:: Data records ::

/-- R219, R339 to R346 and R373: the commands of CTXCTL make contexts live and change, retire, stop, step and resume them, from the image in a debug slot where
it can be read; pre-emption takes unsealed teams off once their operations have returned, and saves sealed ones with their images; and a stopped team's record
goes to its debug slot. How the fields lie within an image is the model's choice (assumption log 42). -/
def Obligations.DriverCommands : Prop :=
  (∀ (s : State) (ctx : Nat) (bs : List Byte), s.up = true → s.accepted.isSome = true ∨ s.ctxs = [] → s.ctx? ctx = none →
      partReadIA s (Config.descriptorIA ctx).toNat 1024 .load partWho = .ok bs →
        ∃ t c, exec (.ctxctlMakeLive ctx) s = .next t ∧ t = { Walked s t with ctxs := s.ctxs ++ [c] } ∧ c.num = ctx ∧ c.live = true
          ∧ c.handler = BitVec.ofNat 48 (fieldAt bs 192 8) ∧ c.frames = BitVec.ofNat 48 (fieldAt bs 200 8) ∧ c.log = BitVec.ofNat 48 (fieldAt bs 208 8)
          ∧ c.logsize = fieldAt bs 216 1 ∧ c.debug = (bs.getD 217 0#8).getLsbD 0 ∧ c.trace = (bs.getD 217 0#8).getLsbD 1 ∧ c.grace = BitVec.ofNat 4 (fieldAt bs 218 1)
          ∧ c.pdrain = BitVec.ofNat 32 (fieldAt bs 220 4) ∧ c.debugVA = BitVec.ofNat 48 (fieldAt bs 224 8) ∧ c.l1quota = BitVec.ofNat 32 (fieldAt bs 244 4)
          ∧ c.llcquota = BitVec.ofNat 32 (fieldAt bs 248 4) ∧ c.dbglog = fieldAt bs 252 1 % 16 ∧ c.energy = 0#48 ∧ c.sticky = false ∧ c.maps.length = 8
          ∧ ∀ k r, c.maps[k]? = some r → RangeIs r bs k)
  ∧ (∀ (s : State) (ctx : Nat) (c : Ctx), s.ctx? ctx = some c → TakesCommands s →
      let stops : Prop := (∃ u ∈ s.teams, u.ctx = ctx ∧ ((∃ a b d e, u.st = .stopping a b d e) ∨ ∃ a b d e f, u.st = .stopped a b d e f))
        ∨ ∃ g ∈ s.groups, g.ctx = ctx ∧ g.stopped = true ∧ ∃ die, g.kind = .stage die
      (stops → ∃ t, exec (.ctxctlReload ctx) s = .next t ∧ SetsCtx s t ctx (fun c => { c with reloading := true }))
      ∧ (∀ bs, ¬ stops → partReadIA s (Config.descriptorIA ctx).toNat 1024 .load partWho = .ok bs → (bs.getD 217 0#8).getLsbD 1 = c.trace →
          ∃ t d, exec (.ctxctlReload ctx) s = .next t ∧ t = { Walked s t with ctxs := t.ctxs } ∧ t.ctx? ctx = some d ∧ d.pdrain = c.pdrain ∧ d.log = c.log ∧ d.logsize = c.logsize ∧ d.frames = c.frames
            ∧ d.energy = c.energy ∧ d.opens = c.opens ∧ d.reloading = false ∧ d.handler = BitVec.ofNat 48 (fieldAt bs 192 8) ∧ d.grace = BitVec.ofNat 4 (fieldAt bs 218 1)
            ∧ d.debug = (bs.getD 217 0#8).getLsbD 0 ∧ d.debugVA = BitVec.ofNat 48 (fieldAt bs 224 8) ∧ d.traceVA = BitVec.ofNat 48 (fieldAt bs 232 8)
            ∧ d.l1quota = BitVec.ofNat 32 (fieldAt bs 244 4) ∧ d.llcquota = BitVec.ofNat 32 (fieldAt bs 248 4) ∧ d.maps.length = 8 ∧ ∀ k r, d.maps[k]? = some r → RangeIs r bs k)
      ∧ (∃ t, exec (.ctxctlClearSticky ctx) s = .next t ∧ SetsCtx s t ctx (fun c => { c with sticky := false }))
      ∧ (∃ t, exec (.ctxctlSetLaunchStop ctx) s = .next t ∧ SetsCtx s t ctx (fun c => { c with launchStop := true }))
      ∧ (∃ t, exec (.ctxctlClearLaunchStop ctx) s = .next t ∧ SetsCtx s t ctx (fun c => { c with launchStop := false }))
      ∧ ((∀ i ∈ s.insts, i.ctx ≠ ctx) → ∃ t, exec (.ctxctlRetire ctx) s = .next t ∧ t.ctx? ctx = none)
      ∧ ((∃ i ∈ s.insts, i.ctx = ctx ∧ i.entry = none) → (s.insts.map (fun i => i.num)).Nodup → ∃ t d, exec (.ctxctlRetire ctx) s = .next t ∧ t.ctx? ctx = some d ∧ d.retiring = true))
  ∧ (∀ (s : State), ¬ TakesCommands s → ∀ (a b d : Nat) (w : Word), ∀ i ∈ [Instr.ctxctlReload a, .ctxctlRetire a, .ctxctlPreempt a b, .ctxctlStop a b w, .ctxctlResume a b, .ctxctlStep a b d,
      .ctxctlEngineReset a, .ctxctlClearSticky a, .ctxctlSetLaunchStop a, .ctxctlClearLaunchStop a], exec i s = .next s)
  ∧ (∀ (s : State) (u : Team) (c : Ctx), TakesCommands s → s.teams = [u] → s.ctx? u.ctx = some c → u.st = .running →
      (∀ (core : Nat) (w : Word), c.debug = true → core = u.core ∨ core ∈ u.rects ∨ core = 0xFFF → w = u.teamid ∨ w = 0xFFFFFFFF#32 →
          ∃ t pc, exec (.ctxctlStop u.ctx core w) s = .next t ∧ t.team? u.uid = some { u with st := .stopping 0 255 0#32 pc }
            ∧ ∀ g ∈ t.groups, g.kind = .core → g.team = u.uid → g.stopped = true)
      ∧ (c.debug = false → ∀ core w, exec (.ctxctlStop u.ctx core w) s = .next s)
      ∧ ((∀ g ∈ s.groups, ∀ die, g.kind ≠ .stage die) →
          (u.isSealed = true → ∃ t, exec (.ctxctlPreempt u.ctx (u.core / 80)) s = .next t ∧ t.team? u.uid = some { u with st := .preempting true, taken := true })
          ∧ (u.isSealed = false → (∀ g ∈ s.groups, g.faults = [] ∧ g.watch = none ∧ g.stepped = none) → ∃ t, exec (.ctxctlPreempt u.ctx (u.core / 80)) s = .next t ∧ t.team? u.uid = some { u with st := .evicting }
              ∧ ∀ g ∈ t.groups, g.kind = .core → g.team = u.uid → g.stopped = true)))
  ∧ (∀ (s : State) (u : Team) (g : Group) (i : Inst), s.teams = [u] → u.st = .evicting → s.group? g.id = some g → g.kind = .core → g.team = u.uid →
      (∀ h ∈ s.members u.uid, h.iq = [] ∧ h.memFault = none ∧ h.mxReset = none ∧ h.faults = [] ∧ h.watch = none ∧ h.stepped = none) → s.waitsForLog u = false → s.inst? u.inst = some i → GoesOn i →
        ∃ t, exec (.faultDelivery g.id) s = .next t ∧ Released s t u
          ∧ SetsNode s t u.inst u.node (fun n => { n with requeue := s.firstTeam u :: n.requeue, done := n.done - (s.placementSize u - 1) }))
  ∧ (∀ (s : State) (u : Team) (b : Bool), s.teams = [u] → u.st = .preempting b → u.taken = true → (u.ctx, u.core / 80) ∈ s.preempts →
      (∀ g ∈ s.groups, g.evicted = false) →
      let w : Team := { u with st := .preempting false }
      ((∃ g ∈ s.members u.uid, ∃ p ∈ g.iq, p.counted = true ∧ p.kind.isWait = false ∧ p.performed = false) →
        ∃ t, exec (.preemptDrainTimeout u.ctx (u.core / 80)) s = .next t ∧ t.team? u.uid = some w ∧ t.mem = s.mem)
      ∧ ((∀ g ∈ s.members u.uid, g.iq = [] ∧ g.copies = [] ∧ g.memFault = none ∧ g.mxReset = none) → (∀ w ∈ s.wq, w.team ≠ u.uid) →
        ∃ t gs, exec (.preemptDrainTimeout u.ctx (u.core / 80)) s = .next t ∧ Released s t u ∧ t.saved = s.saved ++ [(w, gs)]
          ∧ gs.map (fun g => (g.id, g.regs, g.split, g.tokens, g.fstat, g.tick)) = (s.members u.uid).map (fun g => (g.id, g.regs, g.split, g.tokens, g.fstat, g.tick))
          ∧ ∀ v, s.caches = [] → partWriteIA { s with teams := [w] } (Config.saveArea u.ctx (u.core / 80)).toNat (w.image (s.members u.uid)) .store partWho = .ok v →
              t.mem = v.mem))
  ∧ (∀ (s : State) (u : Team) (c : Ctx) (cause gidx : Nat) (tag : Word) (pc : VAddr), s.team? u.uid = some u → s.ctx? u.ctx = some c → u.st = .stopping cause gidx tag pc →
      (∀ g ∈ s.members u.uid, g.iq = []) → (∀ w ∈ s.wq, w.team ≠ u.uid ∧ ∀ cs, w.kind ≠ .storeS u.uid cs) →
      let slot := u.teamid.toNat % 252
      (∀ d ∈ s.dbgSlots, ¬ (d.1 = u.ctx ∧ d.2.1 = slot)) →
        ∃ t, exec (.debugSlotWrite u.uid) s = .next t ∧ t.team? u.uid = some { u with st := .stopped (some slot) cause gidx tag pc }
          ∧ t.dbgSlots = (u.ctx, slot, u.uid) :: s.dbgSlots ∧ t.host.intstat.getLsbD 6 = true)
  ∧ (∀ (s : State) (gs : List Group) (uid core cause group : Nat) (teamid clusterid tag : Word) (pc : VAddr), core < 320 → cause < 256 → group < 256 →
      let r := s.stopRecord gs uid core cause group teamid clusterid tag pc
      fieldAt r 0 1 = core / 80 ∧ fieldAt r 1 1 = clusterid.toNat % 256 ∧ fieldAt r 2 2 = core ∧ fieldAt r 4 4 = teamid.toNat ∧ fieldAt r 8 1 = cause ∧ fieldAt r 9 1 = group
        ∧ fieldAt r 10 2 = pc.toNat / 2 ^ 32 ∧ fieldAt r 12 4 = pc.toNat % 2 ^ 32 ∧ fieldAt r 16 4 = tag.toNat ∧ fieldAt r 20 4 = min 124 (s.stopWords uid).length)
  ∧ (∀ (s : State) (ctx slot : Nat) (u : Team) (c : Ctx), TakesCommands s → s.team? u.uid = some u → s.ctx? ctx = some c → c.reloading = false → slot < 252 →
      s.dbgSlots.find? (fun d => decide (d.1 = ctx ∧ d.2.1 = slot)) = some (ctx, slot, u.uid) →
      let gs := s.members u.uid
      let image := State.slotImage { s with dbgSlots := s.dbgSlots.filter (fun d => !decide (d.1 = ctx ∧ d.2.1 = slot)) } ctx slot (u.image gs).length
      let resumes (u' : Team) (gs' : List Group) : Prop :=
        ∃ t, exec (.ctxctlResume ctx slot) s = .next t ∧ t.team? u.uid = some { u' with st := .running } ∧ (∀ d ∈ t.dbgSlots, ¬ (d.1 = ctx ∧ d.2.1 = slot))
          ∧ ∀ g ∈ gs', ∃ h, t.group? g.id = some h ∧ h = { g with stopped := h.stopped } ∧ (h.stopped = true ↔ g.step = false ∧ ∃ x ∈ gs', x.step = true)
      (∀ gid, ∃ t, exec (.ctxctlStep ctx slot gid) s = .next t ∧ t = { s with groups := t.groups }
          ∧ ∀ id g, s.group? id = some g → t.group? id = some (if g.kind = .core ∧ g.team = u.uid ∧ g.gidx = gid then { g with step := true } else g))
      ∧ ((∀ g ∈ gs, s.group? g.id = some g) → (gs.map (fun g => g.id)).Nodup →
          (image = none → resumes u gs) ∧ ∀ bs, image = some bs → resumes (u.load gs bs s.clock).1 (u.load gs bs s.clock).2))
  ∧ (∀ (s : State) (quad : Nat), TakesCommands s → ∃ t, exec (.ctxctlEngineReset quad) s = .next t ∧ t.quadTable quad = []
      ∧ ∀ e ∈ s.quadTable quad, ∀ g p, s.group? e.g = some g → g.pend? e.seq = some p → ∃ h, t.group? e.g = some h ∧ h.mxReset.isSome = true ∧ h.pend? e.seq = none)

:::

What number of lines above include the string "taken"? State it and nothing else.

2